──────── SOURCE MATERIAL ────────

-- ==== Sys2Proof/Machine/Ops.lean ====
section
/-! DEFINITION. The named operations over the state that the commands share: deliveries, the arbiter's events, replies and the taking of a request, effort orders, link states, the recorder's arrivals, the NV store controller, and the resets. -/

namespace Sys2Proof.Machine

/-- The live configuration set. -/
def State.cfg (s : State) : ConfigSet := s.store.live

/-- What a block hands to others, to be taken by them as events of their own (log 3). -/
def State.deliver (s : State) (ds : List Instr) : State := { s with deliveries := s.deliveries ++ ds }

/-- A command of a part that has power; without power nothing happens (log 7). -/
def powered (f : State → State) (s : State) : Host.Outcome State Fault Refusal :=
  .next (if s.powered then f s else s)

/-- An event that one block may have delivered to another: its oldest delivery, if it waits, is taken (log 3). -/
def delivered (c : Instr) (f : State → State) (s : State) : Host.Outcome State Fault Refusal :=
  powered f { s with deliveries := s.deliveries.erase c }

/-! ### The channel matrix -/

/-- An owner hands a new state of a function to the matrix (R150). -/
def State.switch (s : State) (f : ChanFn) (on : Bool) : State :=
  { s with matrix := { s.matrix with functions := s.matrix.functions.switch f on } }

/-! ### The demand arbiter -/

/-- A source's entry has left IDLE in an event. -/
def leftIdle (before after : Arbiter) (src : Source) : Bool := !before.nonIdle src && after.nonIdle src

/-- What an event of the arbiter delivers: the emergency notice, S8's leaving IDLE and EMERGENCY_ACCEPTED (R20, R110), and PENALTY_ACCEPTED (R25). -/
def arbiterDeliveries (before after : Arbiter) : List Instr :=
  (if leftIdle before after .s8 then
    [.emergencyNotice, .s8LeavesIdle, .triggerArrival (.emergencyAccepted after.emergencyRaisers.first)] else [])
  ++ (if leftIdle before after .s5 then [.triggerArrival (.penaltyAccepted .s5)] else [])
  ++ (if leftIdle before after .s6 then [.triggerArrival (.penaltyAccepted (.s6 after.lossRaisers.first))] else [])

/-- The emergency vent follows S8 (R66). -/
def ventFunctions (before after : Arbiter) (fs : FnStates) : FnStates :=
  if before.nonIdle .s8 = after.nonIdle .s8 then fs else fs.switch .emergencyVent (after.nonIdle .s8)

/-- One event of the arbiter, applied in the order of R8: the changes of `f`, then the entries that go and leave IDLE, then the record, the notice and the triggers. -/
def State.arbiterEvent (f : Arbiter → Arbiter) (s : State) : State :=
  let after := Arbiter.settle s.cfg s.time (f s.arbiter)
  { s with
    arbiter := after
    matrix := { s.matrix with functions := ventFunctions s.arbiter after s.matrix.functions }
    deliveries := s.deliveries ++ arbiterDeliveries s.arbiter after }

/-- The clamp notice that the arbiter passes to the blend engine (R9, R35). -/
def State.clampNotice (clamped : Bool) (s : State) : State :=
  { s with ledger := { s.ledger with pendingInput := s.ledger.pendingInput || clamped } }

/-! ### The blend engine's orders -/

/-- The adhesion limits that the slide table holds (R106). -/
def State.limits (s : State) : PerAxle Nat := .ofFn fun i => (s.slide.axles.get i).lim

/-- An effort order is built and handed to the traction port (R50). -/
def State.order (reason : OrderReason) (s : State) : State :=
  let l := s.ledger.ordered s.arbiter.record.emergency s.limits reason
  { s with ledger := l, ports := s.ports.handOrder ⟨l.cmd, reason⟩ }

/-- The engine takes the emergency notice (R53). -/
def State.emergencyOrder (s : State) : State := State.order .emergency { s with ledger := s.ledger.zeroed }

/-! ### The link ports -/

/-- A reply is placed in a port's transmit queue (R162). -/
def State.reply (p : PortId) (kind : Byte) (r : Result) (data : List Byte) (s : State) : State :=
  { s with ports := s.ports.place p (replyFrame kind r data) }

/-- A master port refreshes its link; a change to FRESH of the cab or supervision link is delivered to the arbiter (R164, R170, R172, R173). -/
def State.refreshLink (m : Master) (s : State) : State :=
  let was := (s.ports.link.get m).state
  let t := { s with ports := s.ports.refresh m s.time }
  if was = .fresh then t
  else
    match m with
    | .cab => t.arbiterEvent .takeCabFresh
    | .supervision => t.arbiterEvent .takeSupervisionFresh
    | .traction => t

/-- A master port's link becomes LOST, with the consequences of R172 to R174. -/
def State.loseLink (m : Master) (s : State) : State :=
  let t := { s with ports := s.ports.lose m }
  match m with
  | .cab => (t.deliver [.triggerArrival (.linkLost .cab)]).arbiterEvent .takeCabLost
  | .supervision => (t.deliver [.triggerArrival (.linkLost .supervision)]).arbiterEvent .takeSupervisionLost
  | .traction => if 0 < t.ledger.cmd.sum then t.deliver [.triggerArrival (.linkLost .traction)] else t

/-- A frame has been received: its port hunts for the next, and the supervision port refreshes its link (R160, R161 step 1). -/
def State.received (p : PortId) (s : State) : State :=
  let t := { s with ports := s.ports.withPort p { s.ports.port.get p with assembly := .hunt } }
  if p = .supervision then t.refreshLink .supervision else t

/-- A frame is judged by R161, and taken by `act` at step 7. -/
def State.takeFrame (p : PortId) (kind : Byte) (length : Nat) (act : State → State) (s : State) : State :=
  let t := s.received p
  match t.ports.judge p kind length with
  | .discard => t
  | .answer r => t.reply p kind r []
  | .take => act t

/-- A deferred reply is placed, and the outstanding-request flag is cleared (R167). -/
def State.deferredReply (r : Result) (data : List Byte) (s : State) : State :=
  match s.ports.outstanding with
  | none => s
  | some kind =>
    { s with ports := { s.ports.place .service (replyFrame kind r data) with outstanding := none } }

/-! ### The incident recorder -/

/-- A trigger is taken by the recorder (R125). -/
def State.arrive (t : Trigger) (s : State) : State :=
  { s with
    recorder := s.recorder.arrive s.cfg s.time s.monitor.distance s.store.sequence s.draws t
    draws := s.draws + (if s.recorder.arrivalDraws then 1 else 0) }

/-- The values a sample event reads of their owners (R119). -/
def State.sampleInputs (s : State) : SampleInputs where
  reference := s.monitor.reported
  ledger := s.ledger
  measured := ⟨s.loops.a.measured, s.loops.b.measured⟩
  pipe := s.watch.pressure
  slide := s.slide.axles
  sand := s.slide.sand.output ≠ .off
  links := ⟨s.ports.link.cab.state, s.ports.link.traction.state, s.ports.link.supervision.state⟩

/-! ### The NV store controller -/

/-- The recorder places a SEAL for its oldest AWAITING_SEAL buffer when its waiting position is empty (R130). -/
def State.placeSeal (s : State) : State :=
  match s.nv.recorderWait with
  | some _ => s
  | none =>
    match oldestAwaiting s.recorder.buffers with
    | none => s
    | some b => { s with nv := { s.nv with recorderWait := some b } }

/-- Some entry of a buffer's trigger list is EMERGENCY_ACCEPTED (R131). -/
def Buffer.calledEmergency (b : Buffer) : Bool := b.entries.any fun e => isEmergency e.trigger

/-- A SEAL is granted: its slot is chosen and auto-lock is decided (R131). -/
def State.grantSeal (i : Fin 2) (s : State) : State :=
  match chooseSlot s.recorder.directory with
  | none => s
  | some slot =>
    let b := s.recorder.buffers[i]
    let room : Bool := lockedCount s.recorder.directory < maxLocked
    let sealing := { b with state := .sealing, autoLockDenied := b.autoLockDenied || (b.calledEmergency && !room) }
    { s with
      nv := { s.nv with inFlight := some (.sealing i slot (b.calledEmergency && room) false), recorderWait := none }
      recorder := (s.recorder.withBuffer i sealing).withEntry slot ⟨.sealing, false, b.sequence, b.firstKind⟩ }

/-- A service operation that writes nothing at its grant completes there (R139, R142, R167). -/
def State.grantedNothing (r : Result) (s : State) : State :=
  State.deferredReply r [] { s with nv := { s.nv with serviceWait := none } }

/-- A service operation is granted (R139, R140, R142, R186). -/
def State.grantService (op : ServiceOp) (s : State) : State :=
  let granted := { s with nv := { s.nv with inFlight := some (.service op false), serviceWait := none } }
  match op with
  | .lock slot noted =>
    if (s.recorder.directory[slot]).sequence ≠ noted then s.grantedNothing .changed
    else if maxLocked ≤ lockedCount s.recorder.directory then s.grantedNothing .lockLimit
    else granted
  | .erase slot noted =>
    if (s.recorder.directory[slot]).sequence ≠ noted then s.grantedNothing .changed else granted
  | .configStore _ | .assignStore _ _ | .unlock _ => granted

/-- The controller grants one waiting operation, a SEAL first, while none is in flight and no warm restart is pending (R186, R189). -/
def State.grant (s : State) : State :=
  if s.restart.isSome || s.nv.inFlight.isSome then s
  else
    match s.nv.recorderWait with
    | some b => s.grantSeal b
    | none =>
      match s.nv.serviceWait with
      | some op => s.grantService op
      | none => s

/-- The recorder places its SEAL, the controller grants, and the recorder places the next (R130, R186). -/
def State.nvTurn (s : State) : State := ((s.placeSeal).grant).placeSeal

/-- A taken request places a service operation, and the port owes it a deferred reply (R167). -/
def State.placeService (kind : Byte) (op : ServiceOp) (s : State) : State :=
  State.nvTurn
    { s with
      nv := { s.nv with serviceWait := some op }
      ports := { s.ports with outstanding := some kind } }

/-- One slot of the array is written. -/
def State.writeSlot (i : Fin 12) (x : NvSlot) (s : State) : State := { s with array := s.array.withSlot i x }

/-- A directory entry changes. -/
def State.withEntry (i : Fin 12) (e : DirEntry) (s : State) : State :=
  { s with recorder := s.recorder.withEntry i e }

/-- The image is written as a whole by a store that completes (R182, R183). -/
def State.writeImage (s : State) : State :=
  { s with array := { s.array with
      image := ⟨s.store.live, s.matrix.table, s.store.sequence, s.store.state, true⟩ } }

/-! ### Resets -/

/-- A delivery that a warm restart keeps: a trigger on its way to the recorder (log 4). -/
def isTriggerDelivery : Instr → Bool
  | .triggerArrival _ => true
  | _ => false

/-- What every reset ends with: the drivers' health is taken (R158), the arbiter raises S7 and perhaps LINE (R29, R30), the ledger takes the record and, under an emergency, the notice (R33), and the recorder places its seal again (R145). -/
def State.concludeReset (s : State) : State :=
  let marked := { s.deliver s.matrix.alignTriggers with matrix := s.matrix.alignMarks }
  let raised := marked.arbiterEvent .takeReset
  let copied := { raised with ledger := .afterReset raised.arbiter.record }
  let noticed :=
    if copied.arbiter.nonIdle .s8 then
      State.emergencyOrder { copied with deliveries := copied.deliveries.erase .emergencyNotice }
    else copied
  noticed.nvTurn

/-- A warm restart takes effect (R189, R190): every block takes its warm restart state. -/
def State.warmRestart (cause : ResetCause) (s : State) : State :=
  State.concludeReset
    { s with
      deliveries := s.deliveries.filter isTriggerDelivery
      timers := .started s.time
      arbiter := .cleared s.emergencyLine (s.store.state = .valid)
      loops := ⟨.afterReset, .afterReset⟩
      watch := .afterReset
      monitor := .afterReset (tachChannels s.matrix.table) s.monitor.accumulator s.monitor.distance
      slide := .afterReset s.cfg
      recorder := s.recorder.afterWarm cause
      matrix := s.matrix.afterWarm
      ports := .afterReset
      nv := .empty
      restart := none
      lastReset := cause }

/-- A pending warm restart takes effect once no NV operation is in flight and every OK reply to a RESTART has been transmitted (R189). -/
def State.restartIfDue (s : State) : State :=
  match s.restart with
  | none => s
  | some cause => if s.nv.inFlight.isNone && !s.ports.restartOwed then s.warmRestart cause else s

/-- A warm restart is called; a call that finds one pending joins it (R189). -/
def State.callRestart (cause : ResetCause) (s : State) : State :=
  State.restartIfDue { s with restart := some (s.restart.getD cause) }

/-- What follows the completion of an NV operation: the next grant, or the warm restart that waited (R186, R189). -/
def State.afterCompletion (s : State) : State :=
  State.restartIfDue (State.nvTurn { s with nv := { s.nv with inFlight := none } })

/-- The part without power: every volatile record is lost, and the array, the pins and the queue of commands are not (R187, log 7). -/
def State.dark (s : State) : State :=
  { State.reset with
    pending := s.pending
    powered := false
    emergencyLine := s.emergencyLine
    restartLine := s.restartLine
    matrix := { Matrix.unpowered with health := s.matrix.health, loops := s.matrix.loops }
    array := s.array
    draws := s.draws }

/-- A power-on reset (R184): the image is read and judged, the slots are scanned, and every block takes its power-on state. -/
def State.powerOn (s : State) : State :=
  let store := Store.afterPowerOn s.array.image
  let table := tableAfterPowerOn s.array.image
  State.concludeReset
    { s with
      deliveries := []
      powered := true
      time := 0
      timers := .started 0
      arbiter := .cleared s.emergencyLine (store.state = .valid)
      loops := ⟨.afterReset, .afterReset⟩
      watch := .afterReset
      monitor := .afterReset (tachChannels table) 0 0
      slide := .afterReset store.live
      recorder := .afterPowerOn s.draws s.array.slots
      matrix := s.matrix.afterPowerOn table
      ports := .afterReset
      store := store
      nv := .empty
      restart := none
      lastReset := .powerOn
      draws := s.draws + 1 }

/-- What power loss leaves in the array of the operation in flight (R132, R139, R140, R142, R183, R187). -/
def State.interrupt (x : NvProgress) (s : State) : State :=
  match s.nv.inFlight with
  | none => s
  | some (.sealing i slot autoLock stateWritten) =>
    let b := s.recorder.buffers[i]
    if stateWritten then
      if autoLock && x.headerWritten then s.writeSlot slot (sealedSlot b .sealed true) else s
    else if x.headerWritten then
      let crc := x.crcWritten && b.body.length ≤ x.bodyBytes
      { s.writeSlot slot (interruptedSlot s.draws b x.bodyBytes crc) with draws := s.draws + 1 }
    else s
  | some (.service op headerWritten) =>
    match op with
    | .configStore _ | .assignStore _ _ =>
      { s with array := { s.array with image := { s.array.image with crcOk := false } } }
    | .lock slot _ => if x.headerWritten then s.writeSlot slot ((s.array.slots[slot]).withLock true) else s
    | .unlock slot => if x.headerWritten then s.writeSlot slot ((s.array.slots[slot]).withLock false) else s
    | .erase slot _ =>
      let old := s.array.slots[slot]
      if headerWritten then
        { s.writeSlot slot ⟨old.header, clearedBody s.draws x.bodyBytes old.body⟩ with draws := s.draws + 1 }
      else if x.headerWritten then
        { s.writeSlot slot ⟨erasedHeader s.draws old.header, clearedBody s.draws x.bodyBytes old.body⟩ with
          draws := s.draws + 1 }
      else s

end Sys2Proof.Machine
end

────────

§ TASK ITEM
Lines from the records above that hold "monitor" are the ones to list.

§ SOLUTION FOR THIS EXERCISE
    recorder := s.recorder.arrive s.cfg s.time s.monitor.distance s.store.sequence s.draws t
  reference := s.monitor.reported
      monitor := .afterReset (tachChannels s.matrix.table) s.monitor.accumulator s.monitor.distance
      monitor := .afterReset (tachChannels table) 0 0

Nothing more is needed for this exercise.